Justice Isa urges JCP to evolve criteria for judicial appointments

AGP to raise the issue for restructuring the process and setting criteria for elevations during JCP’s meeting


Hasnaat Malik January 05, 2022
Supreme Court Judge Justice Qazi Faez Isa. PHOTO: FILE

ISLAMABAD:

Ahead of the Judicial Commission of Pakistan’s (JCP) January 6 meeting to consider the elevation of Justice Ayesha A Malik to the Supreme Court, Justice Qazi Faez Isa has called on the commission to evolve criteria for the appointment of superior court judges.

Sources revealed to The Express Tribune that Justice Isa, who is also a member of the JCP, has written a two-page letter to all members urging them to set criteria for the appointment of SC judges.

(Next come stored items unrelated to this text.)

/-- Reads and pages (R210 to R212, R214, R220, R289, R292 to R295, R327, R345): the home answers a read once the task's own
effects on its bytes are applied and no accuser holds the request (R332), with UNCORR on a poisoned line (R327), and for an
exact read NOTCAPPED or FILLCONF (R50, R220); a plain read finds the bytes of the activation's own latest uncommitted stores
over those of memory, and the tag that they leave (R47, R214, R215); a read of a kernel frame ends the record with KRES; the
response writes the register, 20 us without one abandon the activation, a page that is not mapped parks the record; a fault is
served, by the walker or the Skep, or found unserviceable, and then its logged effects are replayed in order and its records go
on, or end with PAGEFAULT. A read that acquires comes after what the releases come after that its value contains (R61). Which
frame is taken (log entry 21), and that NOTCAPPED comes before FILLCONF (log entry 72), are the model's choices, and so is where
the registers of R351 stand in the blocks that R296 gives a launch, those of its first package, with the power cap of R355 in
block 2 (log entry 9). Effects logged for an object that is gone are discarded (R291). -/
def Obligations.ReadsAndPagesAreServed : Prop :=
  ∀ (s : State) (l n va a fr mt : Nat) (q : ReadReq) (b : List Byte) (tag : Bool) (know : Know) (m : Missed) (x : Fault292) (y : Logged)
    (o : Obj) (tr : TrapInfo),
    let ln := s.lane l
    let ready := s.laneOn l = true ∧ ln.rd = some q ∧ q.ans = none ∧ s.readHeld ln.task q.va q.len = false ∧
      s.muted (l / 32) (2 * (l + 2 ^ 32 * q.t0) + 1) = false ∧
      (objAt s.k.objs q.va).isSome = true
    let mapped := s.firstUnmapped q.va q.len = none
    let served (i : Instr) (failed : Bool) : Prop := s.Comes i (fun t => t.k.recs = s.k.recs ∧ (∀ l, t.lane l = s.lane l) ∧
      t.k.faults[n]? = some { x with done := true, failed := failed } ∧ tget t.k.fltcnt x.page.pkg 0 = tget s.k.fltcnt x.page.pkg 0 + 1 ∧
      (failed = true → t.mem = s.mem))
    (ready → mapped → s.kernelAt q.va q.len = false → s.Comes (.readRequest l) (fun t => t.mem = s.mem ∧ t.k.recs = s.k.recs ∧
      s.LanesBut t l ∧ ∃ z, t.lane l = { ln with rd := some { q with ans := some z } } ∧
        (s.poisonedAt q.va q.len = true → z = .trap ⟨tUNCORR, q.pc, BitVec.ofNat 64 q.va, true⟩) ∧
        (s.poisonedAt q.va q.len = false → s.mmioAt q.va = none → q.kind.exact = false →
          ∃ b k, s.Forwards ln.box q.va q.len b ∧ z = .data b (overTag q.va (s.tagAt q.va) ln.box) k ∧
            ∀ sc y, q.acq = some sc → s.device q.va = false → y ∈ s.k.rels → y.cap = false → y.ver ≤ s.changes (q.va / 64) →
              reaches y.sc y.lcore sc (l / 8) = true →
              (∃ i < q.len, y.va ≤ q.va + i ∧ q.va + i < y.va + y.len ∧ MissesByte ln.box (q.va + i)) →
              ∀ line, tget y.know line 0 ≤ tget k line 0) ∧
        (∀ fr, s.poisonedAt q.va q.len = false → s.mmioAt q.va = some fr → ∃ b, (∃ k, z = .data b false k) ∧
          ((∀ i < q.len, MissesByte ln.box (q.va + i)) → let p := s.pkg (lget s.pkgmap 0 0)
            (fr = Config.ptpDomain.toNat → b = toBytes p.domain.toNat q.len) ∧
            (∀ v, fr / 2 ^ 16 = 1 → p.enablesAt (fr % 2 ^ 16) = some v → b = toBytes v q.len) ∧
            (fr = 2 * 2 ^ 16 + Config.powerCap.toNat → b = toBytes p.pwrcap.toNat q.len))) ∧
        (s.poisonedAt q.va q.len = false → s.mmioAt q.va = none → q.kind.exact = true →
          z = if s.rangeCapped q.va q.len = false then .trap ⟨tNOTCAPPED, q.pc, BitVec.ofNat 64 q.va, false⟩
            else if s.anyTop q.va q.len = true then .trap ⟨tFILLCONF, q.pc, BitVec.ofNat 64 q.va, true⟩
            else .data (s.readV q.va q.len) false (s.readKnow q ln.box (l / 8))))) ∧
    (ready → s.Runs l n → n < s.k.nextTask → mapped → s.kernelAt q.va q.len = true → s.Comes (.readRequest l) (fun t =>
      t.mem = s.mem ∧ s.LanesBut t l ∧ (t.lane l).st = .idle ∧ (t.record n).st = .ended ∧ t.k.rfcount = s.k.rfcount ∧
        ((s.k.flogHead - s.k.flogCons).toNat ≠ 4096 → tget? t.k.flog (s.k.flogHead.toNat % 4096) =
          some ⟨⟨tKRES, q.pc, BitVec.ofNat 64 q.va, false⟩, n, (s.record n).f.actn % 2 ^ 24⟩))) ∧
    (ready → s.Runs l n → s.firstUnmapped q.va q.len = some a → s.unmapped? a = some m →
      s.Comes (.readRequest l) (fun t => t.mem = s.mem ∧ s.LanesBut t l ∧ (t.lane l).st = .idle ∧ (t.lane l).box = [] ∧
        (t.record n).f = (s.record n).f ∧ ∃ i z, (t.record n).st = .parked (.page i q.pc (BitVec.ofNat 64 q.va)) ∧
          t.k.faults[i]? = some z ∧ z.isFor m = true ∧ z.done = false)) ∧
    (s.laneOn l = true → ln.rd = some q → q.ans = some (.data b tag know) → s.Comes (.readResponse l) (fun t => t.mem = s.mem ∧
      s.LanesBut t l ∧ t.cur = l ∧ t.ln.rd = none ∧ t.ln.pc = ln.pc ∧ t.k.recs = s.k.recs ∧
      (∀ line, tget know line 0 ≤ tget t.ln.know line 0 ∧ tget ln.know line 0 ≤ tget t.ln.know line 0) ∧
      (∀ w, q.kind = .ldx w → q.d < 64 → q.d ≠ 0 → t.rN q.d = BitVec.ofNat 64 (ofBytes b)) ∧
      (q.kind = .vldx → q.d < 32 → t.rVn q.d = BitVec.ofNat 4096 (ofBytes b)) ∧
      (∀ ty w, q.kind = .xrd ty w → q.d < 64 → q.d ≠ 0 → t.rN q.d = if ty = .maxi ∨ ty = .mini then
        BitVec.ofInt 64 (sgn (8 * b.length) (ofBytes b)) else BitVec.ofNat 64 (ofBytes b)) ∧
      (∀ ty one, q.kind = .vxrd ty one → q.d < 32 → t.rVn q.d = BitVec.ofNat 4096 (ofBytes b)) ∧
      (q.kind = .ldc → q.d < 16 → q.d ≠ 0 → t.rC (Fin.ofNat 16 q.d) = if tag = true then BitVec.ofNat 128 (ofBytes b) else 0))) ∧
    (s.laneOn l = true → ln.rd = some q → q.ans = some (.trap tr) → s.Comes (.readResponse l) (fun t =>
      t = (s.focusLane l).takeTrap tr)) ∧
    (s.laneOn l = true → ln.rd = some q → q.t0 + 20000 ≤ s.time → s.Runs l n → s.Comes (.readTimeout l) (fun t =>
      t.mem = s.mem ∧ s.LanesBut t l ∧ (t.lane l).st = .idle ∧ (t.record n).st = .ready ∧ (t.record n).f = (s.record n).f)) ∧
    (s.k.faults[n]? = some x → x.done = false → tget? s.k.objs x.page.oid = some o →
      let page := s.mapPageAt x.page.oid x.page.pkg x.page.die x.page.pg
      (x.skep = false → x.page.cause ≠ .missing → served (.pageFaultService n) true) ∧
      (x.skep = false → x.page.cause = .missing → (page 0 none).isSome = true → served (.pageFaultService n) false) ∧
      (x.skep = false → x.page.cause = .missing → page 0 none = none → served (.pageFaultService n) true) ∧
      (x.skep = true → s.time < x.t0 + 100000000 → served (.skepFaultResume n .decline) true) ∧
      (x.skep = true → s.time < x.t0 + 100000000 → x.page.cause = .table → s.Comes (.skepFaultResume n .kill) (fun t => t = s.killCtx)) ∧
      (x.skep = true → s.time < x.t0 + 100000000 → mt < 4 → (o.ty = .excl ∨ (o.ty = .mmio ∧ 2 ≤ mt) ∨ (o.ty ≠ .mmio ∧ mt = 0)) →
        (s.leafOf x.page = none → (page mt (some fr)).isSome = true → served (.skepFaultResume n (.resume fr mt)) false) ∧
        (∀ leaf, s.leafOf x.page = some (a, leaf) → leaf / 65536 % 2 ^ 24 = fr →
          served (.skepFaultResume n (.resume fr mt)) false ∧ s.Comes (.skepFaultResume n (.resume fr mt)) (fun t =>
            t.mem = s.mem.writeL (physAddr x.page.pkg a) (toBytes (fr * 65536 + ltyNum o.ty * 16 + mt * 4 +
              (if s.kAt x.page.pkg (fr * 65536) = true then 2 else 0) + 1) 8)))) ∧
      (x.skep = true → x.t0 + 100000000 ≤ s.time → served (.faultServiceTimeout n) true)) ∧
    (s.k.faults[n]? = some x → x.done = false → tget? s.k.objs x.page.oid = none →
      (x.skep = false → served (.pageFaultService n) false) ∧
      (x.skep = true → s.time < x.t0 + 100000000 → served (.skepFaultResume n .decline) false)) ∧
    (s.k.faults[n]? = some x → x.done = true →
      (s.k.sideLog.find? (fun z => z.n == n) = some y →
        (s.retired (effVa y.f.e.eff) = true → s.Comes (.sideLogReplay n) (fun t => t.mem = s.mem ∧ t.k.rfcount = s.k.rfcount ∧
          t.k.sideLog.length + 1 = s.k.sideLog.length)) ∧
        (x.failed = true → s.retired (effVa y.f.e.eff) = false → s.translate (effVa y.f.e.eff) ≠ .absent → s.Comes (.sideLogReplay n) (fun t =>
          t.mem = s.mem ∧ t.k.rfcount = s.k.rfcount + 1 ∧
          t.k.sideLog.length + 1 = s.k.sideLog.length)) ∧
        (x.failed = false → s.retired (effVa y.f.e.eff) = false → s.translate (effVa y.f.e.eff) = .at va false mt →
          (∀ j < (effLen y.f.e.eff + 63) / 64, va / 64 + j ∉ s.mem.poison) →
          s.Comes (.sideLogReplay n) (fun t => t.k.sideLog.length + 1 = s.k.sideLog.length ∧
            t.mem = (s.applyEff y.f).mem ∧ (isJoin y.f.e.eff = false → t.k.recs = s.k.recs)))) ∧
      (s.k.sideLog.find? (fun z => z.n == n) = none → s.Comes (.sideLogReplay n) (fun t => t.mem = s.mem ∧
        ∀ j r pc v, tget? s.k.recs j = some r → r.st = .parked (.page n pc v) → j < s.k.nextTask →
          (t.record j).st = if x.failed = true then .ended else .ready)))
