-- ==== Sys2Proof/Laws/State.lean ====
section
/-!
SUPPORT. What each update of the state leaves of each field, so that no proof unfolds a record update.
-/

namespace Sys2Proof.Machine

/-! onLn. -/

@[simp] theorem State.onLn_sched (s : State) (f : Lane → Lane) : (s.onLn f).sched = s.sched := rfl
@[simp] theorem State.onLn_tick (s : State) (f : Lane → Lane) : (s.onLn f).tick = s.tick := rfl
@[simp] theorem State.onLn_ir (s : State) (f : Lane → Lane) : (s.onLn f).ir = s.ir := rfl
@[simp] theorem State.onLn_cur (s : State) (f : Lane → Lane) : (s.onLn f).cur = s.cur := rfl
@[simp] theorem State.onLn_ln (s : State) (f : Lane → Lane) : (s.onLn f).ln = f s.ln := rfl
@[simp] theorem State.onLn_kid (s : State) (f : Lane → Lane) : (s.onLn f).kid = s.kid := rfl
@[simp] theorem State.onLn_k (s : State) (f : Lane → Lane) : (s.onLn f).k = s.k := rfl
@[simp] theorem State.onLn_others (s : State) (f : Lane → Lane) : (s.onLn f).others = s.others := rfl
@[simp] theorem State.onLn_mem (s : State) (f : Lane → Lane) : (s.onLn f).mem = s.mem := rfl
@[simp] theorem State.onLn_hw (s : State) (f : Lane → Lane) : (s.onLn f).hw = s.hw := rfl
@[simp] theorem State.onLn_cyc (s : State) (f : Lane → Lane) : (s.onLn f).cyc = s.cyc := rfl
@[simp] theorem State.onLn_time (s : State) (f : Lane → Lane) : (s.onLn f).time = s.time := rfl

/-! onK. -/

@[simp] theorem State.onK_sched (s : State) (f : Ctx → Ctx) : (s.onK f).sched = s.sched := rfl
@[simp] theorem State.onK_tick (s : State) (f : Ctx → Ctx) : (s.onK f).tick = s.tick := rfl
@[simp] theorem State.onK_ir (s : State) (f : Ctx → Ctx) : (s.onK f).ir = s.ir := rfl
@[simp] theorem State.onK_cur (s : State) (f : Ctx → Ctx) : (s.onK f).cur = s.cur := rfl
@[simp] theorem State.onK_ln (s : State) (f : Ctx → Ctx) : (s.onK f).ln = s.ln := rfl
@[simp] theorem State.onK_kid (s : State) (f : Ctx → Ctx) : (s.onK f).kid = s.kid := rfl
@[simp] theorem State.onK_k (s : State) (f : Ctx → Ctx) : (s.onK f).k = f s.k := rfl
@[simp] theorem State.onK_others (s : State) (f : Ctx → Ctx) : (s.onK f).others = s.others := rfl
@[simp] theorem State.onK_mem (s : State) (f : Ctx → Ctx) : (s.onK f).mem = s.mem := rfl
@[simp] theorem State.onK_hw (s : State) (f : Ctx → Ctx) : (s.onK f).hw = s.hw := rfl
@[simp] theorem State.onK_cyc (s : State) (f : Ctx → Ctx) : (s.onK f).cyc = s.cyc := rfl
@[simp] theorem State.onK_time (s : State) (f : Ctx → Ctx) : (s.onK f).time = s.time := rfl

/-! onPkg. -/

@[simp] theorem State.onPkg_sched (s : State) (p : Nat) (f : Pkg → Pkg) : (s.onPkg p f).sched = s.sched := rfl
@[simp] theorem State.onPkg_tick (s : State) (p : Nat) (f : Pkg → Pkg) : (s.onPkg p f).tick = s.tick := rfl
@[simp] theorem State.onPkg_ir (s : State) (p : Nat) (f : Pkg → Pkg) : (s.onPkg p f).ir = s.ir := rfl
@[simp] theorem State.onPkg_cur (s : State) (p : Nat) (f : Pkg → Pkg) : (s.onPkg p f).cur = s.cur := rfl
@[simp] theorem State.onPkg_ln (s : State) (p : Nat) (f : Pkg → Pkg) : (s.onPkg p f).ln = s.ln := rfl
@[simp] theorem State.onPkg_kid (s : State) (p : Nat) (f : Pkg → Pkg) : (s.onPkg p f).kid = s.kid := rfl
@[simp] theorem State.onPkg_k (s : State) (p : Nat) (f : Pkg → Pkg) : (s.onPkg p f).k = s.k := rfl
@[simp] theorem State.onPkg_others (s : State) (p : Nat) (f : Pkg → Pkg) : (s.onPkg p f).others = s.others := rfl
@[simp] theorem State.onPkg_mem (s : State) (p : Nat) (f : Pkg → Pkg) : (s.onPkg p f).mem = s.mem := rfl
@[simp] theorem State.onPkg_hw (s : State) (p : Nat) (f : Pkg → Pkg) : (s.onPkg p f).hw = tset s.hw p (f (tget s.hw p Pkg.init)) := rfl
@[simp] theorem State.onPkg_cyc (s : State) (p : Nat) (f : Pkg → Pkg) : (s.onPkg p f).cyc = s.cyc := rfl
@[simp] theorem State.onPkg_time (s : State) (p : Nat) (f : Pkg → Pkg) : (s.onPkg p f).time = s.time := rfl

/-! onCore. -/

@[simp] theorem State.onCore_sched (s : State) (c : Nat) (f : CoreSt → CoreSt) : (s.onCore c f).sched = s.sched := rfl
@[simp] theorem State.onCore_tick (s : State) (c : Nat) (f : CoreSt → CoreSt) : (s.onCore c f).tick = s.tick := rfl
@[simp] theorem State.onCore_ir (s : State) (c : Nat) (f : CoreSt → CoreSt) : (s.onCore c f).ir = s.ir := rfl
@[simp] theorem State.onCore_cur (s : State) (c : Nat) (f : CoreSt → CoreSt) : (s.onCore c f).cur = s.cur := rfl
@[simp] theorem State.onCore_ln (s : State) (c : Nat) (f : CoreSt → CoreSt) : (s.onCore c f).ln = s.ln := rfl
@[simp] theorem State.onCore_kid (s : State) (c : Nat) (f : CoreSt → CoreSt) : (s.onCore c f).kid = s.kid := rfl
@[simp] theorem State.onCore_k (s : State) (c : Nat) (f : CoreSt → CoreSt) : (s.onCore c f).k = { s.k with cores := tset s.k.cores c (f (tget s.k.cores c CoreSt.init)) } := rfl
@[simp] theorem State.onCore_others (s : State) (c : Nat) (f : CoreSt → CoreSt) : (s.onCore c f).others = s.others := rfl
@[simp] theorem State.onCore_mem (s : State) (c : Nat) (f : CoreSt → CoreSt) : (s.onCore c f).mem = s.mem := rfl
@[simp] theorem State.onCore_hw (s : State) (c : Nat) (f : CoreSt → CoreSt) : (s.onCore c f).hw = s.hw := rfl
@[simp] theorem State.onCore_cyc (s : State) (c : Nat) (f : CoreSt → CoreSt) : (s.onCore c f).cyc = s.cyc := rfl
@[simp] theorem State.onCore_time (s : State) (c : Nat) (f : CoreSt → CoreSt) : (s.onCore c f).time = s.time := rfl

/-! onComb. -/

@[simp] theorem State.onComb_sched (s : State) (c : Nat) (f : CombSt → CombSt) : (s.onComb c f).sched = s.sched := rfl
@[simp] theorem State.onComb_tick (s : State) (c : Nat) (f : CombSt → CombSt) : (s.onComb c f).tick = s.tick := rfl
@[simp] theorem State.onComb_ir (s : State) (c : Nat) (f : CombSt → CombSt) : (s.onComb c f).ir = s.ir := rfl
@[simp] theorem State.onComb_cur (s : State) (c : Nat) (f : CombSt → CombSt) : (s.onComb c f).cur = s.cur := rfl
@[simp] theorem State.onComb_ln (s : State) (c : Nat) (f : CombSt → CombSt) : (s.onComb c f).ln = s.ln := rfl
@[simp] theorem State.onComb_kid (s : State) (c : Nat) (f : CombSt → CombSt) : (s.onComb c f).kid = s.kid := rfl
@[simp] theorem State.onComb_k (s : State) (c : Nat) (f : CombSt → CombSt) : (s.onComb c f).k = { s.k with combs := tset s.k.combs c (f (s.comb c)) } := rfl
@[simp] theorem State.onComb_others (s : State) (c : Nat) (f : CombSt → CombSt) : (s.onComb c f).others = s.others := rfl
@[simp] theorem State.onComb_mem (s : State) (c : Nat) (f : CombSt → CombSt) : (s.onComb c f).mem = s.mem := rfl
@[simp] theorem State.onComb_hw (s : State) (c : Nat) (f : CombSt → CombSt) : (s.onComb c f).hw = s.hw := rfl
@[simp] theorem State.onComb_cyc (s : State) (c : Nat) (f : CombSt → CombSt) : (s.onComb c f).cyc = s.cyc := rfl
@[simp] theorem State.onComb_time (s : State) (c : Nat) (f : CombSt → CombSt) : (s.onComb c f).time = s.time := rfl

/-! onRec. -/

@[simp] theorem State.onRec_sched (s : State) (n : Nat) (f : Rec → Rec) : (s.onRec n f).sched = s.sched := rfl
@[simp] theorem State.onRec_tick (s : State) (n : Nat) (f : Rec → Rec) : (s.onRec n f).tick = s.tick := rfl
@[simp] theorem State.onRec_ir (s : State) (n : Nat) (f : Rec → Rec) : (s.onRec n f).ir = s.ir := rfl
@[simp] theorem State.onRec_cur (s : State) (n : Nat) (f : Rec → Rec) : (s.onRec n f).cur = s.cur := rfl
@[simp] theorem State.onRec_ln (s : State) (n : Nat) (f : Rec → Rec) : (s.onRec n f).ln = s.ln := rfl
@[simp] theorem State.onRec_kid (s : State) (n : Nat) (f : Rec → Rec) : (s.onRec n f).kid = s.kid := rfl
@[simp] theorem State.onRec_k (s : State) (n : Nat) (f : Rec → Rec) : (s.onRec n f).k = { s.k with recs := tmap s.k.recs n f } := rfl
@[simp] theorem State.onRec_others (s : State) (n : Nat) (f : Rec → Rec) : (s.onRec n f).others = s.others := rfl
@[simp] theorem State.onRec_mem (s : State) (n : Nat) (f : Rec → Rec) : (s.onRec n f).mem = s.mem := rfl
@[simp] theorem State.onRec_hw (s : State) (n : Nat) (f : Rec → Rec) : (s.onRec n f).hw = s.hw := rfl
@[simp] theorem State.onRec_cyc (s : State) (n : Nat) (f : Rec → Rec) : (s.onRec n f).cyc = s.cyc := rfl
@[simp] theorem State.onRec_time (s : State) (n : Nat) (f : Rec → Rec) : (s.onRec n f).time = s.time := rfl

/-! onGroup. -/

@[simp] theorem State.onGroup_sched (s : State) (g : Nat) (f : Group → Group) : (s.onGroup g f).sched = s.sched := rfl
@[simp] theorem State.onGroup_tick (s : State) (g : Nat) (f : Group → Group) : (s.onGroup g f).tick = s.tick := rfl
@[simp] theorem State.onGroup_ir (s : State) (g : Nat) (f : Group → Group) : (s.onGroup g f).ir = s.ir := rfl
@[simp] theorem State.onGroup_cur (s : State) (g : Nat) (f : Group → Group) : (s.onGroup g f).cur = s.cur := rfl
@[simp] theorem State.onGroup_ln (s : State) (g : Nat) (f : Group → Group) : (s.onGroup g f).ln = s.ln := rfl
@[simp] theorem State.onGroup_kid (s : State) (g : Nat) (f : Group → Group) : (s.onGroup g f).kid = s.kid := rfl
@[simp] theorem State.onGroup_k (s : State) (g : Nat) (f : Group → Group) : (s.onGroup g f).k = { s.k with groups := tmap s.k.groups g f } := rfl
@[simp] theorem State.onGroup_others (s : State) (g : Nat) (f : Group → Group) : (s.onGroup g f).others = s.others := rfl
@[simp] theorem State.onGroup_mem (s : State) (g : Nat) (f : Group → Group) : (s.onGroup g f).mem = s.mem := rfl
@[simp] theorem State.onGroup_hw (s : State) (g : Nat) (f : Group → Group) : (s.onGroup g f).hw = s.hw := rfl
@[simp] theorem State.onGroup_cyc (s : State) (g : Nat) (f : Group → Group) : (s.onGroup g f).cyc = s.cyc := rfl
@[simp] theorem State.onGroup_time (s : State) (g : Nat) (f : Group → Group) : (s.onGroup g f).time = s.time := rfl

/-! wV. -/

@[simp] theorem State.wV_sched (s : State) (r : VReg) (x : Vec) : (s.wV r x).sched = s.sched := rfl
@[simp] theorem State.wV_tick (s : State) (r : VReg) (x : Vec) : (s.wV r x).tick = s.tick := rfl
@[simp] theorem State.wV_ir (s : State) (r : VReg) (x : Vec) : (s.wV r x).ir = s.ir := rfl
@[simp] theorem State.wV_cur (s : State) (r : VReg) (x : Vec) : (s.wV r x).cur = s.cur := rfl
@[simp] theorem State.wV_ln (s : State) (r : VReg) (x : Vec) : (s.wV r x).ln = { s.ln with v := s.ln.v.set r.val x, liveV := s.ln.liveV ||| BitVec.twoPow 32 r.val } := rfl
@[simp] theorem State.wV_kid (s : State) (r : VReg) (x : Vec) : (s.wV r x).kid = s.kid := rfl
@[simp] theorem State.wV_k (s : State) (r : VReg) (x : Vec) : (s.wV r x).k = s.k := rfl
@[simp] theorem State.wV_others (s : State) (r : VReg) (x : Vec) : (s.wV r x).others = s.others := rfl
@[simp] theorem State.wV_mem (s : State) (r : VReg) (x : Vec) : (s.wV r x).mem = s.mem := rfl
@[simp] theorem State.wV_hw (s : State) (r : VReg) (x : Vec) : (s.wV r x).hw = s.hw := rfl
@[simp] theorem State.wV_cyc (s : State) (r : VReg) (x : Vec) : (s.wV r x).cyc = s.cyc := rfl
@[simp] theorem State.wV_time (s : State) (r : VReg) (x : Vec) : (s.wV r x).time = s.time := rfl

/-! wM. -/

@[simp] theorem State.wM_sched (s : State) (r : MReg) (x : Mask) : (s.wM r x).sched = s.sched := rfl
@[simp] theorem State.wM_tick (s : State) (r : MReg) (x : Mask) : (s.wM r x).tick = s.tick := rfl
@[simp] theorem State.wM_ir (s : State) (r : MReg) (x : Mask) : (s.wM r x).ir = s.ir := rfl
@[simp] theorem State.wM_cur (s : State) (r : MReg) (x : Mask) : (s.wM r x).cur = s.cur := rfl
@[simp] theorem State.wM_ln (s : State) (r : MReg) (x : Mask) : (s.wM r x).ln = { s.ln with m := s.ln.m.set r.val x, liveM := s.ln.liveM ||| BitVec.twoPow 8 r.val } := rfl
@[simp] theorem State.wM_kid (s : State) (r : MReg) (x : Mask) : (s.wM r x).kid = s.kid := rfl
@[simp] theorem State.wM_k (s : State) (r : MReg) (x : Mask) : (s.wM r x).k = s.k := rfl
@[simp] theorem State.wM_others (s : State) (r : MReg) (x : Mask) : (s.wM r x).others = s.others := rfl
@[simp] theorem State.wM_mem (s : State) (r : MReg) (x : Mask) : (s.wM r x).mem = s.mem := rfl
@[simp] theorem State.wM_hw (s : State) (r : MReg) (x : Mask) : (s.wM r x).hw = s.hw := rfl
@[simp] theorem State.wM_cyc (s : State) (r : MReg) (x : Mask) : (s.wM r x).cyc = s.cyc := rfl
@[simp] theorem State.wM_time (s : State) (r : MReg) (x : Mask) : (s.wM r x).time = s.time := rfl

The justice questioned Rule 3 of the Judicial Commission of Pakistan Rules, 2010. The rule lays down the process for judicial nominations makes no mention of the words ‘senior-most' judge’ for the appointment and grants discretionary power to the Chief Justice of Pakistan (CJP) to initiate the name of high court judge for appointment to the SC and high courts.

The January 6 session of the JCP was summoned after the CJP once again proposed the name of Justice Ayesha A Malik for elevation. On September 9, a lack of consensus forced the commission to defer the appointment of Justice Malik to enter the Supreme Court as the first-ever woman judge in the country’s judicial history.

Read Why JCP didn’t choose senior SHC judges

In his letter, justice Isa referred to Article 175-A of the Constitution which does not permit CJP to exercise 'unfettered discretionary power' to nominate high court judges for the apex court.

During the last meeting, Justice Maqbool Baqar - another JCP member - also urged the commission members to evolve criteria first before initiating the name of Justice Ayesha Malik.

The sources further revealed that the issue for restructuring the process and setting criteria would be raised by Attorney General for Pakistan Khalid Jawed during the JCP’s meeting scheduled to be held on January 6.

The AGP had already written a letter to superior bars for this purpose.

According to the AGP, multiple factors are taken into consideration for the performance evaluation of high court judges, some of which may be mathematically determined on the basis of available data while other factors would be informed by general evaluation and perception.

"These could include reputation and public perception about integrity, independence and impartiality, health condition, length of service, number of cases heard and judgments delivered, number of cases heard but judgments not delivered, average duration between final hearing and delivery of judgement, commitment to constitutional values and fundamental rights, range and diversity of work, expertise in a particular area, command over language, temperament and demeanour towards colleagues, the bar and the litigants etc," he added.

“Being a representative of the legal fraternity in your respective capacity … you are requested to convey the views of the legal fraternity on this subject.”

It is also learnt that former Sindh High Court Bar Association president Salahuddin Ahmed is going to issue a white paper on judges appointments today (Wednesday).

He has already moved a constitutional petition with a prayer that Rule 3 of the Judicial Commission of Pakistan Rules, 2010 regarding discretionary powers of Chief Justice of Pakistan (CJP) may be set aside, the process of appointment of judges to superior judiciary be restructured and elevation of judges from high courts to the apex court be made by adhering to the principle of seniority for smooth functioning of the judiciary in the interest of justice.

JCP is responsible for the appointment of judges to the Supreme Court and five high courts of the country. The CJP also heads the commission as its chairman.

The body also comprises four senior-most judges of the Supreme Court, a former judge, the federal law minister, the attorney general for Pakistan and a senior advocate nominated by the Pakistan Bar Council.

The provincial and Islamabad bar councils each nominate a representative as a JCP member.

Last year, superior bars staged a protest and boycotted Supreme Court proceedings on the occasion of the JCP meeting to consider the nomination of Lahore High Court’s Justice Ayesha Malik for her appointment as an SC judge.

Read JCP asked to appoint females as superior courts’ judges

Later, CJP Gulzar in his speech on the eve of the new judicial year said the protest organised by the lawyers’ community on September 9 against the appointment of junior judges to the SC was “uncalled for”.

The CJP said even though he was “always” ready to meet the representatives of the lawyers’ community for an amicable solution to their problems, this time no one had approached him for the appointment of judges.

Khyber-Pakhtunkhwa Bar Council representative Ahmed Farooq in the JCP wrote a letter to the CJP to accept his invitation for dialogue.

Later, the representatives of superior bars were invited to meet the CJP on October 20.

During the meeting, the chief justice had agreed to notify a committee of JCP members to consider the superior bars’ proposals for amendments to the commission’s rules. It is learnt that the CJP might summon a full house meeting of the commission to discuss the proposed amendments to the JCP Rules 2010. However, nothing was done in this regard.

The PBC has proposed a number of amendments to the JCP rules, calling for transferring discretionary powers on the appointment of superior court judges from the chairman to the commission.